Du 6 mai au 29 septembre 2019 :

Artothèque : l'exposition "Bannir le vert" va débuter


Publié / Actualisé
Ce lundi 6 mai 2019, l'exposition " Bannir le vert " de Mounir Allaoui ouvrira ses portes aux spectateurs à l'Artothèque de Saint-Denis. Elle durera jusqu'au 29 septembre.
Ce lundi 6 mai 2019, l'exposition " Bannir le vert " de Mounir Allaoui ouvrira ses portes aux spectateurs à l'Artothèque de Saint-Denis. Elle durera jusqu'au 29 septembre.

Les écrans de télévision ont envahi les murs de l'Artothèque de Saint-Denis en ce mois de mai 2019. Jusqu'au 29 septembre prochain, ils diffuseront les images de nature verdoyante réalisées par Mounir Allaoui. A leurs côtés, des photographies issues des vidéos diffusées un peu partout dans la salle sont disposées. " C'est une façon de créer un raccord entre mes vidéos et une image fixe, pour rentrer dans les habitudes d'une exposition traditionnelle " souligne l'artiste.
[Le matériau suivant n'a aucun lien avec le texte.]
/-- Settles O3: the statements of the commands, one lemma per clause. -/
theorem clockCommandsComplete : Obligations.ClockCommandsComplete := by
  unfold Obligations.ClockCommandsComplete
  refine ⟨fun s => ⟨coreCfgWrite_completes s, corePllRelock_completes s, coreClockLockLoss_completes_out_of_service s,
    coreClockLockLoss_completes_in_service s, mclkLockLoss_completes s⟩, fun s => ⟨refLoss_completes s, refLoss_ignored s,
    refReturn_completes s, refOorChange_completes s, crossingOverflow_completes s, crossingOverflow_ignored s, fun hr => ⟨pllRelock_mem_completes s hr,
    pllRelock_pcie_completes s hr, pllRelock_core_completes s hr, pllRelock_quad_completes s hr, pllRelock_tport_completes s hr,
    pllRelock_gelvy_completes s hr⟩, memPllLockLoss_completes s, txPllLockLoss_quad_completes s, txPllLockLoss_tport_completes s,
    txPllLockLoss_pcie_completes s, txPllLockLoss_gelvy_completes s⟩⟩

end Sys2Proof.Machine
end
Fruit de plusieurs années de travail, " Bannir le vert " fait référence au cinéaste japonais Nagisa Oshima, que Mounir Allaoui admire et dont le travail consistait à bannir la couleur verte de ses productions pour contrer les images traditionnelles de nature qui affluaient dans le cinéma nippon. " J’ai voulu créer l’ironie entre le nom de l’exposition et son contenu " explique l’artiste. En effet, la totalité des œuvres présentées ont été tournées au cœur de la nature.

Un attrait pour la culture japonnaise

C’est au fil de ses résidences d’artistes, entre 2011 et 2018, que Mounir Allaoui a réalisé son projet. " La première vidéo a été réalisée lors d’une résidence au Château La Borie, dans le Limousin. C’était un travail indépendant, mais au fur et à mesure des années, toutes mes vidéos ont été marquées par ma sensibilité artistique " développe-t-il. C'est ainsi que l'exposition est née. " On peut quand même dire que c'est l'aboutissement de vingt ans de travail" précise le cinéaste.
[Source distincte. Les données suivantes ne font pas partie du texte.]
-- ==== Sys2Proof/Machine/Flags.lean ====
section
/-! DEFINITION. Machine/Flags.lean: the Attention Unit (R179 to R183): the seven pending flags, the mask, ATTN, and RDY of the port. -/

namespace Sys2Proof.Machine

/-- The flag of a source. -/
def SourceSet.get (f : SourceSet) : Source → Bool
  | .library => f.library | .line => f.line | .play => f.play | .score => f.score
  | .book => f.book | .handset => f.handset | .video => f.video

/-- A set with the flag of one source written. -/
def SourceSet.put (f : SourceSet) (src : Source) (b : Bool) : SourceSet :=
  match src with
  | .library => { f with library := b }
  | .line => { f with line := b }
  | .play => { f with play := b }
  | .score => { f with score := b }
  | .book => { f with book := b }
  | .handset => { f with handset := b }
  | .video => { f with video := b }

/-- Table 9-4: the sources from priority 0 to priority 6. -/
def sourcesByPriority : List Source := [.library, .line, .play, .score, .book, .handset, .video]

/-- R179: raising a source makes its flag pending, masked or not. -/
def Part.raise (p : Part) (src : Source) : Part :=
  { p with attn := { p.attn with pending := p.attn.pending.put src true } }

/-- R179: a clearing act makes the flag clear. -/
def Part.clearSource (p : Part) (src : Source) : Part :=
  { p with attn := { p.attn with pending := p.attn.pending.put src false } }

/-- R180: ATTN is asserted when and only when a source is pending and unmasked. -/
def Part.attnPin (p : Part) : Bool :=
  sourcesByPriority.any fun src => p.attn.pending.get src && p.attn.unmasked.get src

/-- R181: the pending unmasked source of highest priority. -/
def Part.reportedSource (p : Part) : Option Source :=
  sourcesByPriority.find? fun src => p.attn.pending.get src && p.attn.unmasked.get src

/-- R181: the sources whose clearing acts include READ ATTENTION. -/
def clearedByReport : Source → Bool
  | .book => true | .handset => true | .video => true
  | .library => false | .line => false | .play => false | .score => false

/-- R188: a source as an enumeration in the order of Table 9-4, 00h for NONE. -/
def sourceCode : Option Source → Nat
  | none => 0
  | some .library => 1 | some .line => 2 | some .play => 3 | some .score => 4
  | some .book => 5 | some .handset => 6 | some .video => 7

/-- The pending set of an answer: one flag for each source in priority order (assumption 23). -/
def pendingBytes (f : SourceSet) : List Byte := sourcesByPriority.flatMap fun src => flag (f.get src)

/-- The mask of an answer: MASKED 1 or UNMASKED 2 for each source in priority order (R182, R188). -/
def maskBytes (unmasked : SourceSet) : List Byte :=
  sourcesByPriority.flatMap fun src => u8 (if unmasked.get src then 2 else 1)

/-- R176: RDY is high while an answer frame waits. -/
def Part.rdy (p : Part) : Bool := p.port.state == .answerReady

end Sys2Proof.Machine
end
L’exposition est donc une suite de vidéos, allant de 10 à 42 minutes. Des clichés, tirés de chacune d’entre elles, accompagnes les écrans. Une façon de créer le lien entre mouvement et image fixe. Une vidéo a, elle, était déstructurée pour être présentée sous la forme de plusieurs mini-vidéos disposées sur un paravent, accompagnées par des photos. " Quand on regarde une vidéo, l’œil a tendance à enchainer les images de manière fluide. En décompensant une vidéo, on peut l’analyser " explique le cinéaste.
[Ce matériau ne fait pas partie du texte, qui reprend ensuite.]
-- ==== Sys2Proof/Machine/Play.lean ====
section
/-! DEFINITION. Machine/Play.lean: the Play Controller's shared operations: promotion (R114, R115), the strike of the CUED entry (R121), entry
into RUNNING (R127), HOLD and GAP (R113, R125, R132), the end of a song (R131) and the song clock (R128). -/

namespace Sys2Proof.Machine

/-! ## Timers of the play context -/

/-- R112, R131, R121: the play context enters GAP and loads GAP with the gap time; a gap time of 0 expires it at the load, which returns
the play context to IDLE (R113, R132). -/
def Part.loadGap (p : Part) : Part :=
  if p.settings.gapTime = 0 then { p with play := { p.play with state := .idle, gap := none } }
  else { p with play := { p.play with state := .gap, gap := loadMs (1000 * p.settings.gapTime) } }

/-- R132: GAP expires in GAP. -/
def Part.gapExpire (p : Part) : Part :=
  if p.play.state = .gap then { p with play := { p.play with state := .idle, gap := none } } else p

/-! ## Promotion -/

/-- R114: the four promotion conditions. -/
def Part.promotionDue (p : Part) : Bool :=
  p.play.state == .idle && !p.book.hold && p.lib.state == .mounted && !(waitingEntries p.book.entries).isEmpty

/-- R115 stage 2, R111: the play context record at a promotion. The last outcome stays through it: the model's choice (assumption 49). -/
def Part.takeCue (p : Part) (e : Entry) (blk : SongBlock) : Part :=
  { p with play := { p.play with
    state := .staging, entry := some e.ticket, song := some { song := e.song, blk }, time := 0, tempo := e.tempo,
    key := e.key, cueHold := p.settings.holdTime, startPending := false, lateLines := 0, unknownWindows := 0,
    damagedPages := 0, skippedRecords := 0, firstUnderrun := false } }

/-- R51: the cued notices of the slots with a seat claim on the promoted entry. -/
def Part.cueNotices (p : Part) (e : Entry) : Part :=
  (e.seats.filterMap id).foldl (fun p slot => p.setCued slot e.ticket) p

/-- R115: the promotion of an entry whose song has this block, in its stages. -/
def Part.promote (p : Part) (e : Entry) (blk : SongBlock) : Part :=
  let p := p.withEntries
    (p.book.entries.map fun x => if x.ticket == e.ticket then { x with state := .cued } else x)
  let p := (p.raise .book).takeCue e blk
  let p := (p.armSeats e.singers blk.parts e.seats).cueNotices e
  ((p.raise .play).readerStart blk).promotionCards.resetRows

/-- R114: the promotion that is due is made once the event's own effects are complete. Every live entry names a READY catalog entry
(R67). -/
def Part.promoteIfDue (p : Part) : Part :=
  if p.promotionDue then
    match waitingEntries p.book.entries with
    | [] => p
    | e :: _ =>
      match p.catEntry e.song with
      | none => p
      | some c => p.promote e c.current
  else p

/-! ## The cue -/

/-- R111, R121, R131: the entry and the song leave the play context with an outcome. -/
def Part.letGo (p : Part) (ticket song : Nat) (ending : PlayEnd) : Part :=
  { p with play := { p.play with
    entry := none, song := none, hold := none, startPending := false,
    lastOutcome := some { ticket, song, ending } } }

/-- R121: the next state after a strike of the CUED entry for a reason. -/
def Part.afterCueStrike (p : Part) (reason : StrikeReason) : Part :=
  match reason with
  | .cancelled => p.loadGap.raise .play
  | .skipped => p.loadGap.raise .play
  | .damaged => { p with play := { p.play with state := .idle } }.raise .play
  | .cleared => { p with play := { p.play with state := .idle } }
  | .withdrawn => p
  | .left => p
  | .barred => p

/-- R121: a strike of the CUED entry. WITHDRAWN, LEFT and BARRED strike no CUED entry (Table 1-4). -/
def Part.cueStrike (p : Part) (reason : StrikeReason) (quiet : Bool) : Part :=
  match p.play.entry, p.play.song with
  | some ticket, some song =>
    let p := (p.strike ticket reason quiet).letGo ticket song.song (.struck reason)
    let p := p.readerEmpty.idleSeats.titleDown
    (p.release song.song).afterCueStrike reason
  | _, _ => p

/-- R127: the play context enters RUNNING from HOLDING or STAGING. -/
def Part.enterRunning (p : Part) : Part :=
  match p.play.entry with
  | none => p
  | some ticket =>
    let p := { p with play := { p.play with state := .running, hold := none, startPending := false } }
    ((p.mapEntry ticket fun e => { e with state := .playing }).startSeats).raise .play

/-- R125: HOLD expires in HOLDING and the hold action is taken. -/
def Part.holdExpire (p : Part) : Part :=
  if p.play.state = .holding then
    match p.settings.holdAction with
    | .start => p.enterRunning
    | .skip => p.cueStrike .skipped false
  else p

/-- R113, R123, R125: HOLD is loaded with a number of seconds; 0 expires it at the load. -/
def Part.loadHold (p : Part) (seconds : Nat) : Part :=
  let p := { p with play := { p.play with state := .holding, hold := loadMs (1000 * seconds) } }
  if seconds = 0 then p.holdExpire else p

/-- R123: staging ready is acted on in STAGING. -/
def Part.stagingCheck (p : Part) : Part :=
  if p.play.state = .staging ∧ p.reader.stagingReady = true then
    if p.play.startPending then p.enterRunning else p.loadHold p.play.cueHold
  else p

/-- R124: a presence rise on seat 0's channel. -/
def Part.presenceRise (p : Part) : Part :=
  if p.settings.autoStart then
    match p.play.state with
    | .staging => { p with play := { p.play with startPending := true } }
    | .holding => p.enterRunning
    | .idle => p
    | .gap => p
    | .running => p
    | .paused => p
  else p

/-! ## The end of a song and the song clock -/

/-- R131 stage 7: both rows are cleared, the title card comes down (R150), and the score card is shown from the result record. -/
def Part.endDisplay (p : Part) : Part :=
  let p := p.clearRows.titleDown
  match p.scorer.result with
  | some r => p.showCard r.seats
  | none => p

/-- R131: the end of a PLAYING song, in its stages. -/
def Part.endSong (p : Part) (kind : EndKind) : Part :=
  match p.heldBookEntry, p.play.song with
  | some e, some song =>
    let p := p.writeResult e.ticket song.song song.blk.edition kind
    let p := ((p.scoreNotices e).retire e).doneSeats
    let p := (p.release song.song).readerEmpty.endDisplay
    ((p.letGo e.ticket song.song (.ended kind)).loadGap).raise .play
  | _, _ => p

/-- The duration of the held song in steps of song time. -/
def Part.durationSteps (p : Part) : Nat :=
  match p.play.song with
  | some song => song.blk.duration * Config.stepsPerMs
  | none => 0

/-- R128, R130: the song ends ENDED when song time equals the duration. -/
def Part.endIfReached (p : Part) : Part := if p.play.time = p.durationSteps then p.endSong .ended else p

/-- R128: the song clock advances at an audio frame event while RUNNING. A STALLED reader whose queue has lost a record goes on (R118) before the
song ends at its duration (assumption 46). -/
def Part.advance (p : Part) : Part :=
  if p.play.state = .running then
    let p := { p with play := { p.play with
      time := min (p.play.time + (25 + p.play.tempo).toNat) p.durationSteps } }
    p.retireNotes.dropBeats.readerResume.endIfReached
  else p

/-- R156, R157, R164: the window end: the channels are measured, a presence rise on seat 0's channel is handed on, and the window is
evaluated (assumption 22). -/
def Part.windowEnds (p : Part) : Part :=
  match p.measure with
  | (p', rise, estimates) => (if rise then p'.presenceRise else p').evaluateWindow estimates

end Sys2Proof.Machine
end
Plus loin, une oeuvre réalisée dans les jardins de l'Artothèque présente une artiste réunionnaise, chantant en japonais. Une façon de souligner l'attachament de Mounir Allaoui à l'archipel asiatique. L'exposition fait d'ailleurs écho au travail du vidéaste Yasujiro Ozu, connu pour ses films épurés. Une inspiration qui se retrouve dans les oeuvres de l'artiste réunionnais.